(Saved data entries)
-- ==== Sys2Proof/Config.lean ====
section
/-! DEFINITION. What one module has fused or fitted, and the values the spec leaves open: constants with no body, so that
nothing can be proved of them but what holds for every value. -/

namespace Sys2Proof.Config

/-! Fused at test (R7, R240, R378, R379, R436). -/

/-- The variant: `true` for BT7-L4T-X (R7). -/
opaque extended : Bool
/-- The 64-bit module identity (R436). -/
opaque identity : DWord
/-- The identity key's public half (R436). -/
opaque pubKey : List Byte
/-- The Trehus key slot that signed the identity statement, the statement's bytes 0x30 to 0x3F, and its signature (R436). -/
opaque statementKey : Byte
opaque statementRest : List Byte
opaque statementSignature : List Byte
/-- The fused minimum SVN per firmware type before any burn (R440). -/
opaque minSvn : Nat → Nat
/-- The key slots revoked at test, a mask of four (R440). -/
opaque keyRevoked : Nat
/-- The four voltage tables: domain, entry, mV (R378). -/
opaque vtable : Nat → Nat → Nat
/-- The fused ageing bound per domain, in units of 0.5 mV (R379). -/
opaque ageBound : Nat → Nat
/-- Bytes of one DRAM row of a channel (R220). -/
opaque rowBytes : Nat
/-- Vendor and device ID of the product data, device above vendor, and the revision ID (R403). -/
opaque deviceVendor : Word
opaque revisionId : Byte
/-- Where in configuration space the DVSEC stands that reports the CXL.mem range (R401, R403). -/
opaque dvsecAt : Nat
/-- The IDCODE of the product data (R438). -/
opaque idcode : Word
/-- Firmware fitted at the factory, slot A and slot B of each type 1 to 4 (R432): image bytes. -/
opaque factoryImage : Nat → Bool → List Byte

/-- Whether a monitor reading lies in the pluggable's calibrated range (R358): 0 bias, 1 back-facet power, 2 modulator tap, 3
received OMA. -/
opaque monRangeOk : Nat → Int → Bool

/-! Open values (R16). -/

/-- A fresh undefined byte, one for each draw. -/
opaque freeByte : Nat → Byte
/-- A fresh undefined 32-bit value, one for each draw. -/
opaque freeWord : Nat → Word
/-- A fresh undefined choice, one for each draw. -/
opaque freeBool : Nat → Bool
/-- A draw of the on-die entropy source (R214). -/
opaque entropy : Nat → DWord
/-- What a local-store byte, a cell-store byte or an accumulator element reads as when nothing has written it since the
reset of this epoch (R449 Lost): epoch, unit, address. -/
opaque lostByte : Nat → Nat → Nat → Byte
opaque lostWord : Nat → Nat → Nat → Word
/-- What the module's own controllers read from a line that carries a poison mark or lies in a stack that is down (R221, R223):
physical offset. -/
opaque badByte : Nat → Byte
/-- The base exponent that a ring with an infinity or a NaN gives (R194, R203): ring, head-room exponent, recipe format; the model takes
it modulo 254. -/
opaque ringExp : List Word → Nat → Byte → Nat
/-- The seed of a tensor that a program image's seed table does not hold (R89): image, index. -/
opaque missingSeed : List Byte → Nat → DWord

/-! Private to Trehus (R181, R226, R430): functions the spec does not give. -/

/-- The streams a loaded Prompter firmware expands from an act's segment: image bytes, segment offset, chip; answers
for each core queue (cell, core, queue 0 to 3), each group (cell = 128 + group) and each port group (cell = 144 + port group) the tags in
order. -/
opaque expandSegment : List Byte → Nat → Nat → List (Nat × Nat × Nat × List Word)
/-- Whether the loaded firmware (the running images, by type) accepts the private section and the act segments of an image (R179 cause
0x0A). -/
opaque privateAccepted : List (List Byte) → List Byte → Bool
/-- Whether a segment passes its CRC when it is fetched (R416). -/
opaque segmentCrcOk : List Byte → Nat → Bool
/-- The format bytes that an image carries: those of its tensor-descriptor table and operand fields, the arithmetic formats of its vector
instructions, and the F32-to-F21 conversion fields of its matrix commands (R80, R81, R129). -/
opaque imageFormats : List Byte → List Byte
opaque imageArithmetic : List Byte → List Byte
opaque imageF21 : List Byte → List Byte
/-- The local-store places that an act's tensor descriptors name for scale words: (slot, core index, address) (R188). -/
opaque scaleWords : List Byte → Nat → List (Nat × Nat × Nat)
/-- The local-store places of the per-step scalar blocks: (group, core index, address) (R283). -/
opaque scalarBlocks : List Byte → Nat → List (Nat × Nat × Nat)
/-- The response of a private diagnostic (R430): mailbox, opcode, request. -/
opaque diagnosticResponse : Nat → Nat → List Byte → List Byte
/-- The version response of a Prompter (R430). -/
opaque versionResponse : Nat → List Byte

/-! Signatures and hashes of RFC 8032 and FIPS 180 (R431, R436, R437): named by the spec, not defined in it. -/

opaque sha512 : List Byte → List Byte
/-- Ed25519ph under a Trehus key slot: slot, message, signature. -/
opaque trehusSigOk : Nat → List Byte → List Byte → Bool
/-- A pure Ed25519 signature by the identity key (R437). -/
opaque identitySign : List Byte → List Byte

end Sys2Proof.Config
end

## WORK ORDER
Each record must be printed again, word for word, with nothing dropped.

## SOLUTION BELOW
-- ==== Sys2Proof/Config.lean ====
section
/-! DEFINITION. What one module has fused or fitted, and the values the spec leaves open: constants with no body, so that
nothing can be proved of them but what holds for every value. -/

namespace Sys2Proof.Config

/-! Fused at test (R7, R240, R378, R379, R436). -/

/-- The variant: `true` for BT7-L4T-X (R7). -/
opaque extended : Bool
/-- The 64-bit module identity (R436). -/
opaque identity : DWord
/-- The identity key's public half (R436). -/
opaque pubKey : List Byte
/-- The Trehus key slot that signed the identity statement, the statement's bytes 0x30 to 0x3F, and its signature (R436). -/
opaque statementKey : Byte
opaque statementRest : List Byte
opaque statementSignature : List Byte
/-- The fused minimum SVN per firmware type before any burn (R440). -/
opaque minSvn : Nat → Nat
/-- The key slots revoked at test, a mask of four (R440). -/
opaque keyRevoked : Nat
/-- The four voltage tables: domain, entry, mV (R378). -/
opaque vtable : Nat → Nat → Nat
/-- The fused ageing bound per domain, in units of 0.5 mV (R379). -/
opaque ageBound : Nat → Nat
/-- Bytes of one DRAM row of a channel (R220). -/
opaque rowBytes : Nat
/-- Vendor and device ID of the product data, device above vendor, and the revision ID (R403). -/
opaque deviceVendor : Word
opaque revisionId : Byte
/-- Where in configuration space the DVSEC stands that reports the CXL.mem range (R401, R403). -/
opaque dvsecAt : Nat
/-- The IDCODE of the product data (R438). -/
opaque idcode : Word
/-- Firmware fitted at the factory, slot A and slot B of each type 1 to 4 (R432): image bytes. -/
opaque factoryImage : Nat → Bool → List Byte

/-- Whether a monitor reading lies in the pluggable's calibrated range (R358): 0 bias, 1 back-facet power, 2 modulator tap, 3
received OMA. -/
opaque monRangeOk : Nat → Int → Bool

/-! Open values (R16). -/

/-- A fresh undefined byte, one for each draw. -/
opaque freeByte : Nat → Byte
/-- A fresh undefined 32-bit value, one for each draw. -/
opaque freeWord : Nat → Word
/-- A fresh undefined choice, one for each draw. -/
opaque freeBool : Nat → Bool
/-- A draw of the on-die entropy source (R214). -/
opaque entropy : Nat → DWord
/-- What a local-store byte, a cell-store byte or an accumulator element reads as when nothing has written it since the
reset of this epoch (R449 Lost): epoch, unit, address. -/
opaque lostByte : Nat → Nat → Nat → Byte
opaque lostWord : Nat → Nat → Nat → Word
/-- What the module's own controllers read from a line that carries a poison mark or lies in a stack that is down (R221, R223):
physical offset. -/
opaque badByte : Nat → Byte
/-- The base exponent that a ring with an infinity or a NaN gives (R194, R203): ring, head-room exponent, recipe format; the model takes
it modulo 254. -/
opaque ringExp : List Word → Nat → Byte → Nat
/-- The seed of a tensor that a program image's seed table does not hold (R89): image, index. -/
opaque missingSeed : List Byte → Nat → DWord

/-! Private to Trehus (R181, R226, R430): functions the spec does not give. -/

/-- The streams a loaded Prompter firmware expands from an act's segment: image bytes, segment offset, chip; answers
for each core queue (cell, core, queue 0 to 3), each group (cell = 128 + group) and each port group (cell = 144 + port group) the tags in
order. -/
opaque expandSegment : List Byte → Nat → Nat → List (Nat × Nat × Nat × List Word)
/-- Whether the loaded firmware (the running images, by type) accepts the private section and the act segments of an image (R179 cause
0x0A). -/
opaque privateAccepted : List (List Byte) → List Byte → Bool
/-- Whether a segment passes its CRC when it is fetched (R416). -/
opaque segmentCrcOk : List Byte → Nat → Bool
/-- The format bytes that an image carries: those of its tensor-descriptor table and operand fields, the arithmetic formats of its vector
instructions, and the F32-to-F21 conversion fields of its matrix commands (R80, R81, R129). -/
opaque imageFormats : List Byte → List Byte
opaque imageArithmetic : List Byte → List Byte
opaque imageF21 : List Byte → List Byte
/-- The local-store places that an act's tensor descriptors name for scale words: (slot, core index, address) (R188). -/
opaque scaleWords : List Byte → Nat → List (Nat × Nat × Nat)
/-- The local-store places of the per-step scalar blocks: (group, core index, address) (R283). -/
opaque scalarBlocks : List Byte → Nat → List (Nat × Nat × Nat)
/-- The response of a private diagnostic (R430): mailbox, opcode, request. -/
opaque diagnosticResponse : Nat → Nat → List Byte → List Byte
/-- The version response of a Prompter (R430). -/
opaque versionResponse : Nat → List Byte

/-! Signatures and hashes of RFC 8032 and FIPS 180 (R431, R436, R437): named by the spec, not defined in it. -/

opaque sha512 : List Byte → List Byte
/-- Ed25519ph under a Trehus key slot: slot, message, signature. -/
opaque trehusSigOk : Nat → List Byte → List Byte → Bool
/-- A pure Ed25519 signature by the identity key (R437). -/
opaque identitySign : List Byte → List Byte

end Sys2Proof.Config
end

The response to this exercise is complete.